### Dataset content
/-- Place group j of a launch on a cluster, with its range at x (R198, R212): one unit for each of the lowest free
harts and slots. -/
def State.placeGroup (s : State) (l : Launch) (j : Nat) (h : BitVec 4) (c : BitVec 5) (x eff : Nat) : State :=
  let n := l.sizeOf j
  let us := ((List.range n).zip ((s.freeHarts h c).zip (s.freeSlots h n))).map fun p =>
    ({ key := { vf := l.vf, serial := l.serial, idx := j * l.group + p.1 }, group := j, pos := p.1, size := n, st := .placed,
       hall := h, cluster := c, hart := p.2.1, slotHall := h, slot := p.2.2, spOff := x, spBytes := l.spBytes,
       lanes := l.lanes, share := l.share, eff := eff, placedAt := s.nextId, preempt := false, places := [], image := 0, spbase := 0#64, saved := 0, own := 0,
       rejoin := none, warm := none } : UnitRec)
  let bar0 : Barrier := { Barrier.reset with tgt := n, scope := 0#3, members := us.map (·.key) }
  let bars := (List.range (2 * n)).map fun i => ((l.vf, l.serial, j, i), if i = 0 then bar0 else { Barrier.reset with scope := 0#3 })
  let s : State := { s with units := s.units ++ us, nextId := s.nextId + 1 }
  let s := s.onCluster h c fun y => { y with barriers := y.barriers ++ bars }
  match us.find? s.isMine with
  | some u => s.takeHart (s.startHart u l)
  | none => s

/-! ## Spans (R138, R220) -/

/-- The lowest hall and cluster of a die, in a hall of the tenant, that has these lanes free for a position. -/
def State.spanSite (s : State) (t : BitVec 16) (die lanes : Nat) : Option (BitVec 4 × BitVec 5) :=
  let fits (p : BitVec 4 × BitVec 5) : Bool :=
    let x := (s.hall p.1).cluster p.2
    let u := s.unclaimed p.1 p.2
    (s.hall p.1).st == .running && s.owns t p.1 && decide (s.placed p.1 p.2 < 8) && decide (8 ≤ x.healthy)
      && decide (8 * (s.placed p.1 p.2 + 1) ≤ Nat.min x.cap x.healthy)
      && decide (((x.shares u).map (·.granted)).sum + lanes ≤ x.budget u) && (s.freeSlots p.1 1).length == 1
  ([2 * die, 2 * die + 1].flatMap fun h => (List.range 32).map fun c => (BitVec.ofNat 4 h, BitVec.ofNat 5 c)).find? fits

/-- Where the remote positions of a span would lie; none when some die has no room or is not the tenant's. -/
def State.spanPlaces (s : State) (t : BitVec 16) (dies : BitVec 8) (lanes : Nat) : Option (List Place) :=
  ((List.range 8).filter fun d => dies.getLsbD d && d != s.myHall.toNat / 2).foldr
    (fun d acc => match acc, s.spanSite t d lanes with
      | some l, some (h, c) => some ({ hall := h, cluster := c, slot := (s.freeSlots h 1).headD 0 } :: l)
      | _, _ => none) (some [])

/-- Count the claim of the hart in its cluster and in the clusters of its span (R214, R216, R220). -/
def State.addClaims (s : State) (c : Claim) : State :=
  let s := s.onCluster s.myHall s.myCluster fun x =>
    { x with claims := x.claims ++ [{ hart := s.myHart.toNat, ceiling := c.ceiling, granted := c.grant, share := c.share }] }
  c.places.foldl (fun t p => t.onCluster p.hall p.cluster fun x =>
    { x with claims := x.claims ++
        [{ hart := spanSlot s.myHall s.myCluster s.myHart, ceiling := c.ceiling, granted := c.grant, share := 0#2 }] }) s

/-- GrantNow: the share of the hart, or of a span the smallest of its shares (R140, R215). -/
def State.grantNow (s : State) (c : Claim) : Nat :=
  let own := ((s.hall s.myHall).cluster s.myCluster).shareOf (s.unclaimed s.myHall s.myCluster) s.myHart.toNat
  c.places.foldl (fun m p =>
    Nat.min m (((s.hall p.hall).cluster p.cluster).shareOf (s.unclaimed p.hall p.cluster) (spanSlot s.myHall s.myCluster s.myHart))) own

/-- The lanes now granted, as the pools count them (R217). -/
def State.noteGrant (s : State) (c : Claim) (lanes : Nat) : State :=
  let upd (k : Nat) (x : Cluster) : Cluster :=
    { x with claims := x.claims.map fun q => if q.hart = k then { q with granted := lanes } else q }
  let s := s.onCluster s.myHall s.myCluster (upd s.myHart.toNat)
  let s := c.places.foldl (fun t p => t.onCluster p.hall p.cluster (upd (spanSlot s.myHall s.myCluster s.myHart))) s
  s.onHart fun h => { h with claim := some { c with grant := lanes } }

/-! ## Context save (R320 to R322) -/

/-- Steps 1 to 5 for the hart: what it waits for stays its PC, non-blocking operations complete, everything
covered is performed, and the slots of its positions are written. -/
def State.saveHart (s : State) (u : UnitRec) : State :=
  let s := (s.rollback.completeVecs fun _ => true).settleAll
  let s := match s.hart.wait with
    | some (.held tok) => s.unhold s.myHall tok
    | _ => s
  let own := match s.hart.claim with | some c => c.own s.myHall | none => 0
  let places := match s.hart.claim with | some c => c.places | none => []
  let s' := s.writePieces (s.slotPa u.slotHall u.slot) (s.hart.pieces own)
  (places.zipIdx).foldl (fun t p =>
    t.writePieces (t.slotPa p.1.hall p.1.slot) (s.hart.blocks (spanPos own p.2))) s'

/-- The units of a group. -/
def State.groupOf (s : State) (v : BitVec 10) (serial : BitVec 32) (group : Nat) : List UnitRec :=
  s.units.filter fun u => u.key.vf == v && u.key.serial == serial && u.group == group

/-- The hart can stop now: it is not in mode P, nor inside a blocking engine command (R318, R320), and its store-error queue takes
every response that it still awaits (R89, R322). -/
def State.canStop (s : State) : Bool :=
  s.hart.mode != .p && !s.hart.stopped && s.settleAll.hart.posted.isEmpty && (match s.hart.wait with | some (.engine _) => false | _ => true)

/-- The record of a unit that is pre-empted, with its image at a page and, for the one on the hart, what its hart keeps there. -/
def UnitRec.stopped (u : UnitRec) (page : Nat) (on : Option (Hart × BitVec 4)) : UnitRec :=
  let u := { u with st := .preempted, preempt := false, image := page }
  match on with
  | none => u
  | some (h, hall) =>
    { u with
      places := (h.claim.map (·.places)).getD [], own := (h.claim.map fun c => c.own hall).getD 0
      saved := h.vlmaxb, spbase := h.spbase, rejoin := h.joinedAt, warm := h.warm }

### What the task asks
Keep both end lines and retype everything in the records above from the line containing "def State.placeGroup (s" through the line containing "([2 * die, 2", exactly, with nothing else.

### Response below
def State.placeGroup (s : State) (l : Launch) (j : Nat) (h : BitVec 4) (c : BitVec 5) (x eff : Nat) : State :=
  let n := l.sizeOf j
  let us := ((List.range n).zip ((s.freeHarts h c).zip (s.freeSlots h n))).map fun p =>
    ({ key := { vf := l.vf, serial := l.serial, idx := j * l.group + p.1 }, group := j, pos := p.1, size := n, st := .placed,
       hall := h, cluster := c, hart := p.2.1, slotHall := h, slot := p.2.2, spOff := x, spBytes := l.spBytes,
       lanes := l.lanes, share := l.share, eff := eff, placedAt := s.nextId, preempt := false, places := [], image := 0, spbase := 0#64, saved := 0, own := 0,
       rejoin := none, warm := none } : UnitRec)
  let bar0 : Barrier := { Barrier.reset with tgt := n, scope := 0#3, members := us.map (·.key) }
  let bars := (List.range (2 * n)).map fun i => ((l.vf, l.serial, j, i), if i = 0 then bar0 else { Barrier.reset with scope := 0#3 })
  let s : State := { s with units := s.units ++ us, nextId := s.nextId + 1 }
  let s := s.onCluster h c fun y => { y with barriers := y.barriers ++ bars }
  match us.find? s.isMine with
  | some u => s.takeHart (s.startHart u l)
  | none => s

/-! ## Spans (R138, R220) -/

/-- The lowest hall and cluster of a die, in a hall of the tenant, that has these lanes free for a position. -/
def State.spanSite (s : State) (t : BitVec 16) (die lanes : Nat) : Option (BitVec 4 × BitVec 5) :=
  let fits (p : BitVec 4 × BitVec 5) : Bool :=
    let x := (s.hall p.1).cluster p.2
    let u := s.unclaimed p.1 p.2
    (s.hall p.1).st == .running && s.owns t p.1 && decide (s.placed p.1 p.2 < 8) && decide (8 ≤ x.healthy)
      && decide (8 * (s.placed p.1 p.2 + 1) ≤ Nat.min x.cap x.healthy)
      && decide (((x.shares u).map (·.granted)).sum + lanes ≤ x.budget u) && (s.freeSlots p.1 1).length == 1
  ([2 * die, 2 * die + 1].flatMap fun h => (List.range 32).map fun c => (BitVec.ofNat 4 h, BitVec.ofNat 5 c)).find? fits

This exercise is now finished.